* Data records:
-- ==== Sys2Proof/Machine/Tick.lean ====
section
/-! DEFINITION. The tick: passes, their overrun, the commit window, the tier-1 delta, T0 (spec 00 R9, 01 R17 to R19, R37 to
R46, 12 R398 to R405, R417). -/

namespace Sys2Proof.Machine

/-! ### Time of an engine within the tick -/

/-- Domain of an engine. -/
def engDomain (e : Nat) : Nat := if e = 64 then 46 else clusterOf e

/-- An engine has gone through n cycles of its tick: those not yet counted pass idle, or at an instruction with a duration,
where they are stall cycles (R368); an engine whose domain is below L0 has no clock (R362, Table 16-2). -/
def reachCycle (e n : Nat) (s : State) : State :=
  let E := engGet s e
  let k := n - E.tickCyc
  if k = 0 || !domRuns s (engDomain e) then s
  else if E.running = .waits then
    passCycles e { cycles := k, passCyc := k, stall := 2 * k, sMulti := k } s
  else passCycles e { cycles := k } s

/-- All engines. -/
def engineIds : List Nat := List.range 65

def reachAll (n : Nat) (s : State) : State := engineIds.foldl (fun s e => reachCycle e n s) s

/-! ### Passes (R19, R38, R302) -/

/-- A unit runs a loaf pass: it has an image, and its cluster stood at L0 at T0, not for a self-test burst only (R19, R324,
R523). -/
def unitPasses (s : State) (u : Nat) : Bool :=
  (imageOf s u).isSome && fld (latched s (ctlAddr clsPwr (clusterOf u) 0)) 32 30 == 0 && domRuns s (clusterOf u) &&
    !(domGet s (clusterOf u)).burst

/-- The hub engine has a tick pass. -/
def hubPasses (s : State) : Bool := (imageOf s 64).isSome && domRuns s 46

/-- A pass of the tick starts on an engine. -/
def startPass (e : Nat) (s : State) : State :=
  let s := startRun e .pass s
  engPut e { engGet s e with started := true, ended := false, staged := [] } s

/-- The batch under way on the hub engine is suspended (R38). -/
def suspendBatch (s : State) : State :=
  let E := engGet s 64
  if E.running = .batch || E.running = .waits then
    (engPut 64 { E with running := .idle, bundle := {}, loops := [], calls := [], landing := [], item := none } s).putSuspended (some E)
  else s

/-- PASS_START (R38): at tick +2 µs every unit pass and the hub pass start; without a hub pass the batch goes on at once. -/
def execPassStart (s : State) : Result :=
  .next (if powered s then
      let s := suspendBatch (reachAll 2000 s)
      let s := (List.range 64).foldl (fun s u => if unitPasses s u then startPass u s else s) s
      if hubPasses s then startPass 64 s else resumeBatch s
    else s)

/-- The pass of one engine is stopped at tick +122 µs: its staged effects and its open item go, and it is counted and
recorded (R18). -/
def overrunEngine (e : Nat) (s : State) : State :=
  if (engGet s e).running = .pass then
    let s := dropItem e s
    let s := engPut e { engGet s e with
      running := .idle, ended := false, staged := [], bundle := {}, loops := [], calls := [], landing := [] } s
    let s := cwCount (pcAddr e 0x7F3) 1 s
    cenInc (if e = 64 then 34 else 32 + dieOf e) (record0 0x09 srcHardware (mkWord [(29, e)]) s)
  else s

/-- PASS_OVERRUN (R18): every pass that still runs. -/
def overrunAll (s : State) : State := engineIds.foldl (fun s e => overrunEngine e s) s

def execPassOverrun (s : State) : Result := .next (if powered s then overrunAll s else s)

/-! ### Effects of a window (R39, R43, Table 1-6) -/

/-- A staged effect with its issuer. -/
abbrev Effect := Origin × StagedOp
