-- ==== Sys2Proof/Machine/Dispatch.lean ====
section
/-! DEFINITION. One arm per command: the meaning each one calls. -/

namespace Sys2Proof.Machine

* Exercise: Would you please copy all lines in the data that contain the word "Machine"?

* Output:
-- ==== Sys2Proof/Machine/Tick.lean ====
namespace Sys2Proof.Machine
-- ==== Sys2Proof/Machine/Dispatch.lean ====
namespace Sys2Proof.Machine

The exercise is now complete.